Faire évoluer les critères d’évaluation et les règles de gestion des carrières :
- Faire évoluer les critères d’évaluation de la performance pour intégrer les compétences et qualités complémentaires féminines et masculines,
- Casser le cycle de carrière linéaire et faire évoluer les critères de la mobilité géographique en intégrant notamment la gestion des doubles carrières,

Faire évoluer les mentalités et la culture :
- Sensibiliser le management aux différences de comportement hommes / femmes et à l’intérêt pour l’entreprise d’une plus grande mixité,
- Développer toute pratique pour un meilleur équilibre vie professionnelle / vie personnelle (au-delà des crèches, remettre en cause la culture du présentéisme),

Piloter et assurer le suivi des actions mises en œuvre :
- Mettre en place des objectifs quantifiés à tous niveaux (recrutement, évolution salariale, accession à des postes de direction …),
- Intégrer ces critères dans l’évaluation des managers.

Clarisse, a initié les Petits Déjeuners de GEF, manifestations au cours desquelles de grands patrons viennent témoigner. Elle déclare : « Le sujet n’est pas traité de façon efficace mais quand certains patrons prennent les choses en main, cela bouge ». Elle partage l’opinion de ces grands patrons, qui mettent avant tout en exergue l’amélioration de l’efficacité des entreprises.

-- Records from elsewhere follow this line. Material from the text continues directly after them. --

/-- A trap, said of the whole state: the context stops; the tile's trap registers, trap flags and traps counter and the crown's reports
change; nothing else does (R167, R169). -/
theorem trap_rest (s : State) (t k c : Nat) (pc : BitVec 14) (cause : Nat) :
    (s.trap t k c pc cause).cluster t k = (s.cluster t k).setCtx c { (s.cluster t k).ctx c with stopped := true } ∧
    (∀ j, j ≠ k → (s.trap t k c pc cause).cluster t j = s.cluster t j) ∧
    (∀ q, q ≠ s.phys t → (s.trap t k c pc cause).tile q = s.tile q) ∧
    (s.trap t k c pc cause).tile (s.phys t) = { s.tile (s.phys t) with
      clusters := ((s.trap t k c pc cause).tile (s.phys t)).clusters, dross := ((s.trap t k c pc cause).tile (s.phys t)).dross
      traps := ((s.trap t k c pc cause).tile (s.phys t)).traps
      thrFlags := ((s.trap t k c pc cause).tile (s.phys t)).thrFlags } ∧
    (s.trap t k c pc cause).crown = { s.crown with reports := (s.trap t k c pc cause).crown.reports } ∧
    s.trap t k c pc cause = { s with tiles := (s.trap t k c pc cause).tiles, crown := (s.trap t k c pc cause).crown } := by
  have hrest : (s.trap t k c pc cause).crown = { s.crown with reports := (s.trap t k c pc cause).crown.reports } ∧
      s.trap t k c pc cause = { s with tiles := (s.trap t k c pc cause).tiles, crown := (s.trap t k c pc cause).crown } := by
    have h1 : ∀ (u : State) (p : Nat), u.tileDross p 0x0B 1 = u.updTile p fun x => { x with dross := drossAdd x.dross 0x0B 1 } := by
      intro u p; unfold State.tileDross; rw [if_neg (by decide)]
    unfold State.trap
    simp only [h1]
    exact ⟨rfl, rfl⟩
  have hph : (s.trap t k c pc cause).phys t = s.phys t := by rw [hrest.2]; rfl
  have hcl : ∀ j, (s.trap t k c pc cause).cluster t j =
      (s.updCluster t k fun cl => cl.setCtx c { cl.ctx c with stopped := true }).cluster t j := by
    intro j
    unfold State.cluster State.ltile
    rw [hph, trap_tiles, State.tile_updTile_same]
    rfl
  refine ⟨?_, ?_, ?_, ?_, hrest.1, hrest.2⟩
  · rw [hcl, State.cluster_updCluster_same]
  · intro j hj; rw [hcl, State.cluster_updCluster_other _ _ _ _ _ hj]
  · intro q hq
    rw [trap_tiles, State.tile_updTile_other _ _ _ _ hq, (updCluster_rest s t k _).2.1 q hq]
  · rw [trap_tiles, State.tile_updTile_same, (updCluster_rest s t k _).2.2.1]
    rfl

/-- The context that an instruction leaves when it ends: one more completed, at its jump or the next index; where it falls past the
last index it stays there and is stopped (R166, R201). -/
def afterEnd (e : TEnv) (x : Ctx) (jump : Option Nat) : Ctx :=
  let past := jump = none ∧ e.x.pc.toNat = 16383
  { x.completed with
    pc := match jump with | some j => BitVec.ofNat 14 j | none => if e.x.pc.toNat = 16383 then e.x.pc else e.x.pc + 1
    stopped := if past then true else x.stopped }

/-- The state of an instruction's end before any trap. -/
def ended (e : TEnv) (x : Ctx) (inv ovf : Bool) : State :=
  e.s.updCluster e.t e.k fun cl =>
    { cl.setCtx e.c x with launches := noteLaunch cl.launches e.x.launch e.c e.x.insns inv ovf }

/-- The context before any trap. -/
def beforeTrap (e : TEnv) (x : Ctx) (jump : Option Nat) : Ctx :=
  { x.completed with
    pc := match jump with | some j => BitVec.ofNat 14 j | none => if e.x.pc.toNat = 16383 then e.x.pc else e.x.pc + 1 }

/-- The end of an instruction, by cases: it goes on, or falls past the last index and traps. -/
theorem finish_eq (e : TEnv) (x : Ctx) (jump : Option Nat) (inv ovf : Bool) :
    finish e e.s x jump inv ovf =
      if jump = none ∧ e.x.pc.toNat = 16383 then
        (ended e (beforeTrap e x jump) inv ovf).trap e.t e.k e.c e.x.pc pcRange
      else ended e (beforeTrap e x jump) inv ovf := by
  unfold finish ended beforeTrap
  cases jump with
  | some j => simp
  | none => by_cases h : e.x.pc.toNat = 16383 <;> simp [h]

/-- The end of an instruction that has changed nothing but its context: what the context is, what its launch collects, and that
nothing else changes (R165, R166, R201). -/
theorem finish_spec {i : Issue} {e : TEnv} (ht : e.t = i.tile.val) (hk : e.k = i.cluster.val) (hc : e.c = i.ctx.val)
    (x : Ctx) (jump : Option Nat) (inv ovf : Bool) :
    ctxAt (finish e e.s x jump inv ovf) i = afterEnd e x jump ∧
    notes i e (finish e e.s x jump inv ovf) inv ovf ∧
    onlyContext i e (finish e e.s x jump inv ovf) := by
  rw [finish_eq]
  have base : ∀ y, ((ended e y inv ovf).cluster i.tile i.cluster) =
      { (e.s.cluster i.tile i.cluster).setCtx i.ctx y with
        launches := noteLaunch (e.s.cluster i.tile i.cluster).launches e.x.launch i.ctx e.x.insns inv ovf } := by
    intro y
    unfold ended
    rw [ht, hk, hc, State.cluster_updCluster_same]
  have rest := fun y => updCluster_rest e.s i.tile i.cluster fun cl =>
    { cl.setCtx i.ctx y with launches := noteLaunch cl.launches e.x.launch i.ctx e.x.insns inv ovf }
  have hend : ∀ y, ended e y inv ovf = e.s.updCluster i.tile i.cluster fun cl =>
      { cl.setCtx i.ctx y with launches := noteLaunch cl.launches e.x.launch i.ctx e.x.insns inv ovf } := by
    intro y; unfold ended; rw [ht, hk, hc]
  split
  · rename_i past
    obtain ⟨hj, hp⟩ := past
    obtain ⟨c1, c2, c3, c4, c5, c6⟩ := trap_rest (ended e (beforeTrap e x jump) inv ovf) i.tile i.cluster i.ctx e.x.pc pcRange
    have hph : (ended e (beforeTrap e x jump) inv ovf).phys i.tile = e.s.phys i.tile := by rw [hend]; rfl
    rw [base] at c1
    rw [ht, hk, hc]
    refine ⟨?_, ?_, ?_, ?_, ?_, ?_, ?_, ?_, ?_, ?_⟩
    · unfold ctxAt
      rw [c1]
      show (Cluster.setCtx _ _ _).ctx _ = _
      rw [Cluster.ctx_setCtx_same]
      show { ((e.s.cluster i.tile i.cluster).setCtx i.ctx (beforeTrap e x jump)).ctx i.ctx with stopped := true } = _
      rw [Cluster.ctx_setCtx_same]
      unfold afterEnd beforeTrap
      simp [hj, hp]
    · unfold notes; rw [c1]; rfl
    · intro c hcne
      rw [c1]
      show (Cluster.setCtx _ _ _).ctx _ = _
      rw [Cluster.ctx_setCtx_other _ _ _ _ hcne]
      exact Cluster.ctx_setCtx_other _ _ _ _ hcne
    · rw [c1]; rfl
    · intro k hkne
      rw [c2 k hkne, hend, (rest _).1 k hkne]
    · intro q hq
      rw [c3 q (by rwa [hph]), hend, (rest _).2.1 q hq]
    · have := c4
      rw [hph] at this
      rw [this, hend, (rest _).2.2.1]
    · intro hf; exact absurd hp hf
    · rw [c5, hend]; rfl
    · rw [c6, hend]; rfl
  · rename_i past
    refine ⟨?_, ?_, ?_, ?_, ?_, ?_, ?_, ?_, ?_, ?_⟩
    · unfold ctxAt
      rw [base]
      show (Cluster.setCtx _ _ _).ctx _ = _
      rw [Cluster.ctx_setCtx_same]
      unfold afterEnd beforeTrap
      simp only [past, if_false]
      cases jump <;> rfl
    · unfold notes; rw [base]
    · intro c hcne
      rw [base]
      exact Cluster.ctx_setCtx_other _ _ _ _ hcne
    · rw [base]; rfl
    · intro k hkne
      rw [hend, (rest _).1 k hkne]
    · intro q hq
      rw [hend, (rest _).2.1 q hq]
    · rw [hend, (rest _).2.2.1]
    · intro _
      rw [hend, (rest _).2.2.1]
      exact ⟨rfl, rfl, rfl, rfl⟩
    · rw [hend]; rfl
    · rw [hend]; rfl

GEF remarque également que les patrons les plus ouverts au sujet de la mixité en entreprise sont les patrons les plus humbles, ceux qui se considèrent comme un chef d’orchestre plus qu’un omniscient, ceux qui privilégient l’efficacité collective à la performance individuelle, et qui au final ont « un discours moins guerrier que les autres » et utilisent peu le jargon militaire « aller à l’assaut », « les troupes », « attaquer » …

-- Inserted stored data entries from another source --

-- ==== Sys2Proof/Tests/Slice0.lean ====
section
/-! SUPPORT. The model's own tests: WellFormed refuses an ill-formed term for each of its checks; worked examples of the spec on small
states; and for each statement with hypotheses a concrete state and operands that meet them. -/
namespace Sys2Proof.Tests

set_option Elab.async false

open Sys2Proof Sys2Proof.Machine Sys2Proof.Machine.Claims

/-! ### Well-formed commands -/

theorem test_wf_istore_word : (Instr.iadd { tile := 0, cluster := 0, ctx := 0, upsets := { istore := [(16384, 0)] } }).wf = false := by decide
theorem test_wf_istore_bit : (Instr.iadd { tile := 0, cluster := 0, ctx := 0, upsets := { istore := [(16383, 72)] } }).wf = false := by decide
theorem test_wf_istore_last : (Instr.iadd { tile := 0, cluster := 0, ctx := 0, upsets := { istore := [(16383, 71)] } }).wf = true := by decide
theorem test_wf_ls_word : (Instr.load { tile := 0, cluster := 0, upsets := { ls := [(1048576, 0)] } }).wf = false := by decide
theorem test_wf_latch_bit : (Instr.load { tile := 0, cluster := 0, upsets := { latch := [(16383, 22)] } }).wf = false := by decide
theorem test_wf_mv_latch : (Instr.runN { tile := 0, region := 0, mvLatch := [(1, 8, 0, 0)] }).wf = false := by decide
theorem test_wf_mv_upsets : (Instr.runN { tile := 0, region := 0, upsets := { ls := [(0, 72)] } }).wf = false := by decide
theorem test_wf_engine_upsets : (Instr.runDesc { tile := 0, engine := 0, upsets := { ls := [(0, 72)] } }).wf = false := by decide
theorem test_wf_sector_aligned : (Instr.fettleRead 0 { sectors := [(16, 0, 1)] }).wf = false := by decide
theorem test_wf_sector_symbol : (Instr.fence 0 { sectors := [(32, 36, 1)] }).wf = false := by decide
theorem test_wf_sector_last : (Instr.fence 0 { sectors := [(32, 35, 1)] }).wf = true := by decide
theorem test_wf_frame_length : (Instr.program { tag := 0, payload := List.replicate 65537 0 }).wf = false := by
  show decide ((List.replicate 65537 (0 : Byte)).length ≤ 65536) = false
  rw [List.length_replicate]; decide
theorem test_wf_frame_longest : (Instr.program { tag := 0, payload := List.replicate 65536 0 }).wf = true := by
  show decide ((List.replicate 65536 (0 : Byte)).length ≤ 65536) = true
  rw [List.length_replicate]; decide
theorem test_wf_flit_length : (Instr.idle { hub := 0, port := 0 } { type := 0, body := List.replicate 4097 0 }).wf = false := by
  show decide ((List.replicate 4097 (0 : Byte)).length ≤ 4096) = false
  rw [List.length_replicate]; decide
theorem test_wf_group_hub : (Instr.restartPrepared [(8, 0, false, 0)]).wf = false := by decide
theorem test_wf_group_chan : (Instr.restartPrepared [(7, 14, false, 0)]).wf = false := by decide
theorem test_wf_eeprom : (Instr.rstNRelease { eeprom := some (List.replicate 15 0) }).wf = false := by decide
theorem test_wf_revisions : (Instr.selfTestDone { hubRev := List.replicate 9 0 }).wf = false := by decide

/-! ### Small states -/

/-- An instruction word by its fields (R171). -/
def word (opc dst s1 s2 s3 pred fmt mod : Nat) : W64 :=
  BitVec.ofNat 64 (opc * 2 ^ 56 + dst * 2 ^ 50 + s1 * 2 ^ 44 + s2 * 2 ^ 38 + s3 * 2 ^ 32 + pred * 2 ^ 28 + fmt * 2 ^ 24 + mod)

/-- One tile whose first cluster is given. -/
def oneCluster (c : Cluster) : State := { tiles := [(0, { clusters := [(0, c)] })] }

/-- Context 0 of the first cluster at a word in its instruction store. -/
def running (w : W64) (x : Ctx) : State := oneCluster { istore := [(x.pc.toNat, w)], ctxs := [(0, { x with running := true })] }

/-- The issue of that context. -/
def first : Issue := { tile := 0, cluster := 0, ctx := 0 }

/-- The context after a command. -/
def ctxOf (o : Out) : Ctx := match o with
  | .next t => ctxAt t first
  | .fault _ => {}
  | .refused _ => {}

/-! ### Words and thread instructions -/

/-- The worked example of R176: VFMA.F32 v3, v1, v2.BF16, s4 ?p2. -/
theorem test_word_vfma : Word.of 0x130C10A420000008 =
    { opc := 0x13, dst := 3, s1 := 1, s2 := 2, s3 := 36, neg := false, pred := 2, fmt := 0, mod := 8 } := by decide +kernel
/-- IADD v1, v2, v3 in I32, written out: OPC 0x20, DST 1, SRC1 2, SRC2 3, FMT 3. -/
theorem test_word_iadd : word 0x20 1 2 3 0 0 3 0 = 0x200420C003000000 := by decide +kernel
/-- R181: results wrap modulo 2^32. -/
theorem test_iadd_wraps : laneAt (ctxOf (exec (.iadd first) (running 0x200420C003000000 { v := [(32, 0xFFFFFFFF), (48, 2)] }))) 1 0 = 1 := by
  decide +kernel
/-- R181: a shift count is the low 5 bits of src2: 33 shifts by 1. -/
theorem test_ishl_count : laneAt (ctxOf (exec (.ishl first) (running (word 0x26 1 2 3 0 0 3 0) { v := [(32, 3), (48, 33)] }))) 1 0 = 6 := by decide +kernel
/-- R181: IMIN is signed. -/
theorem test_imin_signed : laneAt (ctxOf (exec (.imin first) (running (word 0x29 1 2 3 0 0 3 0) { v := [(32, 0xFFFFFFFF), (48, 2)] }))) 1 0 =
    0xFFFFFFFF := by decide +kernel

/-- A word of an opcode whose encoding breaks no rule (R171 to R174, R177 to R201). -/
def wordFor (op : Nat) : W64 :=
  let three := [0x13, 0x69, 0x6D]
  let one := [0x16, 0x17, 0x1A, 0x50, 0x52, 0x60, 0x61, 0x62, 0x63, 0x64, 0x65, 0x66]
  if 0x20 ≤ op ∧ op ≤ 0x2A then word op 1 2 3 0 0 3 0
  else if op = 0x2C then word op 1 2 0 0 0 3 0
  else if op = 0x2B then word op 49 2 3 0 0 3 0xD00000
  else if op = 0x18 then word op 49 2 3 0 0 0 0x500000
  else if op = 0x19 then word op 1 2 3 49 0 0 0
  else if 0x30 ≤ op ∧ op ≤ 0x38 then word op 33 34 35 0 0 0 0
  else if op = 0x39 ∨ op = 0x3A then word op 33 0 0 0 0 1 0xFFFFFF
  else if op = 0x3B then word op 49 34 0 0 0 1 0x2FFFFF
  else if 0x40 ≤ op ∧ op ≤ 0x42 then word op 49 50 51 0 0 0 0
  else if op = 0x43 ∨ op = 0x45 then word op 49 50 0 0 0 0 0
  else if op = 0x44 then word op 49 0 0 0 0 0 0xFFFF
  else if op = 0x50 ∨ op = 0x52 then word op 1 2 0 0 0 1 0
  else if op = 0x51 then word op 33 2 0 0 0 7 0
  else if 0x70 ≤ op ∧ op ≤ 0x72 then word op 33 0 0 0 0 0 0x300
  else if op = 0x73 then word op 33 0 4 0 0 0 0x300
  else if op = 0x80 then word op 1 33 0 0 0 0 0
  else if op = 0x81 then word op 0 33 1 0 0 0 0
  else if op = 0x82 then word op 1 33 2 0 0 0 0
  else if op = 0x83 then word op 0 33 2 3 0 0 0
  else if op = 0x84 then word op 49 33 0 0 0 0 0
  else if op = 0x85 then word op 0 33 49 0 0 0 0
  else if op = 0x90 then word op 1 33 0 0 0 0 0
  else if op = 0x91 then word op 0 33 1 0 0 0 0
  else if op = 0x92 then word op 1 33 2 0 0 0 0
  else if op = 0x93 ∨ op = 0x94 then word op 0 33 2 3 0 0 0
  else if op = 0xA0 then word op 0 33 34 0 0 0 0
  else if op = 0xA1 ∨ op = 0xB0 then word op 0 33 0 0 0 0 0
  else if op = 0xB1 then word op 0 0 0 0 0 0 0x050001
  else if op = 0xB2 then word op 0 0 0 0 0 0 7
  else if op = 0xC0 then word op 33 0 0 0 0 0 0
  else if op = 0xC1 ∨ op = 0xC2 then word op 1 0 0 0 0 0 0
  else if op = 0xC3 then word op 49 33 0 0 0 0 0
  else if op = 0xE0 ∨ op = 0xE1 then word op 0 0 0 0 0 0 0x3FFF
  else if op = 0xE2 then word op 0 33 0 0 0 0 0
  else if op = 0xE3 then word op 0 0 0 0 0 0 0
  else if op = 0xE4 then word op 0 0 0 0 0 0 5
  else if op ∈ three then word op 1 2 3 4 0 0 0
  else if op ∈ one then word op 1 2 0 0 0 0 0
  else word op 1 2 3 0 0 0 0
/-- Whether the first context of a state issues an opcode in an environment that meets a test. -/
def issues (op : Nat) (s : State) (p : TEnv → Bool) : Bool :=
  match threadRows.find? fun r => r.1 == op with
  | some r => match issued op r.2.1 first s with
    | some e => p e
    | none => false
  | none => false
/-- The context at the word of an opcode. -/
def atOp (op : Nat) (x : Ctx) : State := running (wordFor op) x
/-- Every thread instruction issues, with the words above, in a context that holds nothing (the hypotheses of the clauses over `issued`). -/
theorem witness_threads : ∀ r ∈ threadRows, issues r.1 (atOp r.1 {}) (fun _ => true) = true := by decide +kernel
theorem witness_Compares : Machine.Num.fin true 0 0 ≠ .nan ∧ (∃ w : Word, w.mod < 2 ^ 24 ∧ 5 < w.mod / 2 ^ 20) ∧
    (∃ w : Word, w.mod < 2 ^ 24 ∧ 0xE ≤ w.mod / 2 ^ 20) := ⟨by decide, ⟨Word.of 0x600000, by decide +kernel⟩, ⟨Word.of 0xE00000, by decide +kernel⟩⟩
theorem witness_Predicates : (usePred2.fmts = [0] ∧ usePred2.pred = false ∧ encodingCauses usePred2 (Word.of (wordFor 0x40)) = []) ∧
    (useInt.fmts = [3] ∧ encodingCauses useInt (Word.of (wordFor 0x20)) = []) := by decide +kernel
theorem witness_Scalars : (let w := Word.of (word 0x30 33 34 35 0 0 2 0); w.fmt ≠ 0 ∧ w.fmt ≠ 1) ∧ (Word.of (word 0x39 33 0 0 0 0 0 0)).fmt ≠ 1 := by
  decide +kernel
theorem witness_Draws : ∀ r ∈ [(0xC0, 1), (0xC1, 4), (0xC2, 8), (0xC3, 4), (0x52, 4)],
    issues r.1 (atOp r.1 { draws := BitVec.ofNat 32 (0xFFFFFFFF - r.2) }) (fun e => decide (e.x.draws.toNat + r.2 = 0xFFFFFFFF)) = true := by
  decide +kernel
/-- The last bytes of a local store, in range and aligned. -/
theorem witness_LocalLoads :
    issues 0x80 (atOp 0x80 { s := [(1, 0x7FFFC0)] }) (fun e => lsCauses e.lsAddr (lsBytes e.fmt) (lsAlign e.fmt) == [] &&
      (lsRead e.cl e.lsAddr (lsBytes e.fmt)).bad == none) = true ∧
    issues 0x82 (atOp 0x82 { s := [(1, 0x7FFFFC)] }) (fun e => e.idxLsCauses == [] &&
      (List.range 16).all fun l => (lsRead e.cl (e.idxAddr l) (elemSize e.w.fmt)).bad == none) = true ∧
    issues 0x84 (atOp 0x84 { s := [(1, 0x7FFFFE)] }) (fun e => lsCauses e.lsAddr 2 2 == [] &&
      (lsRead e.cl e.lsAddr 2).bad == none) = true := by decide +kernel
theorem witness_LocalStores : ∀ r ∈ storeRows, issues r.1 (atOp r.1 { s := [(1, 0x7FFFC0)] }) (fun e => r.2.2.2.1 e == [] &&
    (r.2.2.2.2 e).all fun w => (lsWords w.1 w.2.length).all fun x => !(lsDecode e.cl x).2.bad) = true := by decide +kernel
/-- Room for the last request of a context, and none for one more. -/
theorem witness_MemoryRequests : ∀ r ∈ memoryRows, ∀ n ∈ [0, 16], issues r.1 (atOp r.1 { s := [(1, 0x40)], outstanding := n }) (fun e =>
    r.2.2.2.1 e == [] && (decide (e.cl.outstanding + (r.2.2.2.2.1 e).length ≤ 512 ∧ e.x.outstanding + (r.2.2.2.2.1 e).length ≤ 16) == (n == 0))) =
    true := by decide +kernel
/-- A step of a device whose mould set has one tile mould. -/
def scheduled (m : TileMould) (s : State) : State :=
  { s with loaded := { s.loaded with sets := [{ tiles := [((0, 0, 0), m)] }] }, crown := { s.crown with openStep := some {} } }
theorem witness_KicksAndCounts :
    let d : Desc := { tkick := true, srcKind := 1, dstKind := 0, rowElems := 8, kickLaunch := 3, kickLidx := 1 }
    let x : Ctx := { running := true, launch := 2, lidx := 1, s := [(2, 8)] }
    let s := fun w => scheduled { descs := [d] } (oneCluster {
      istore := [(0, wordFor 0xA0)], launches := [{ ordinal := 2, pos := 3 }], ctxs := [(0, { x with writes := w })] })
    let pour : Entry PourItem := .item {} { adj := true, n := 4 }
    let mv : Entry MvItem := .item {} { adj := true, nrow := 4 }
    (∀ w ∈ [0, 1], issues 0xA0 (s w) (fun e =>
      e.kickCauses (e.s.tileMould e.t) (e.scalar e.w.s1).toNat (e.scalar e.w.s2).toNat == [] && e.x.writes == w) = true) ∧
    issues 0xA1 (scheduled { pours := [[pour]] } (atOp 0xA1 { s := [(1, 4)] })) (fun e => !bit e.w.mod 12 &&
      psetnCauses (adjPours (lget [] (e.s.tileMould e.t).pours e.k)) e.cl.arr.adj (bits e.w.mod 11 0) (e.scalar e.w.s1).toNat == []) = true ∧
    issues 0xA1 (scheduled { mvs := [[mv]] } (running (word 0xA1 0 33 0 0 0 0 0x1000) { s := [(1, 4)] })) (fun e => bit e.w.mod 12 &&
      psetnCauses (adjMvs (lget [] (e.s.tileMould e.t).mvs (e.k / 2))) ((e.s.ltile e.t).mv (e.k / 2)).adj (bits e.w.mod 11 0)
        (e.scalar e.w.s1).toNat == []) = true := by decide +kernel
theorem witness_Synchronisation :
    (∀ w ∈ [0, 1], issues 0xB1 (atOp 0xB1 { writes := w }) (fun e =>
      decide (e.s.token 0 (bits e.w.mod 23 16) + bits e.w.mod 7 0 ≤ 0xFFFFFFFF) && e.x.writes == w) = true) ∧
    (([0, 1] : List W64).all fun v => issues 0xB0 (atOp 0xB0 { s := [(1, v)] }) (fun e => decide ((e.scalar e.w.s1 +
      BitVec.ofNat 64 (e.w.mod % 2 ^ 16)).setWidth 32 ≤ BitVec.ofNat 32 (e.s.token 0 (bits e.w.mod 23 16))) == (v == 0))) = true := by decide +kernel
theorem witness_Control : (([1, 2] : List W64).all fun v => issues 0xE2 (atOp 0xE2 { s := [(1, v)] }) (fun e => e.scalar e.w.s1 == v)) = true ∧
    issues 0xE1 (running (word 0xE1 0 0 0 0 1 0 0x10000) {}) (fun e => bit e.w.mod 16 && readPred e.x (48 + e.w.pred) == 0) = true := by decide +kernel
/-- What a context of a state fetches. -/
def fetches (s : State) (p : TEnv → WordDec → Bool) : Bool :=
  match (struckAt first s).fetch first.tile first.cluster first.ctx with
  | some (e, d) => p e d
  | none => false
/-- R202: no thread instruction has opcode 0x00. -/
theorem witness_Traps : fetches (running 0 {}) (fun e d => !d.bad && threadRows.all fun r => decide (e.w.opc ≠ r.1)) = true := by decide +kernel
theorem witness_IssueChecks : (struckAt first (oneCluster {})).fetch first.tile first.cluster first.ctx = none ∧
    fetches (oneCluster { ctxs := [(0, { running := true })], istoreErr := [(0, [0, 1])] }) (fun _ d => d.bad) = true ∧
    fetches (running (word 0x20 49 1 2 0 0 3 1) {}) (fun e d => !d.bad && e.w.opc == 0x20 &&
      lowest (encodingCauses useInt e.w) == some illegalField) = true := by decide +kernel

« Les fonctionnements verticaux, cloisonnés dans les entreprises et l’administration ne sont plus adaptés à notre monde moderne. Une plus grande contribution des femmes conduira nécessairement à des changements ». Et les hommes partagent cette vision : 80% d’entre eux pensent que la mixité est essentielle dans les organisations, « ne serait ce que pour varier les modes de management ».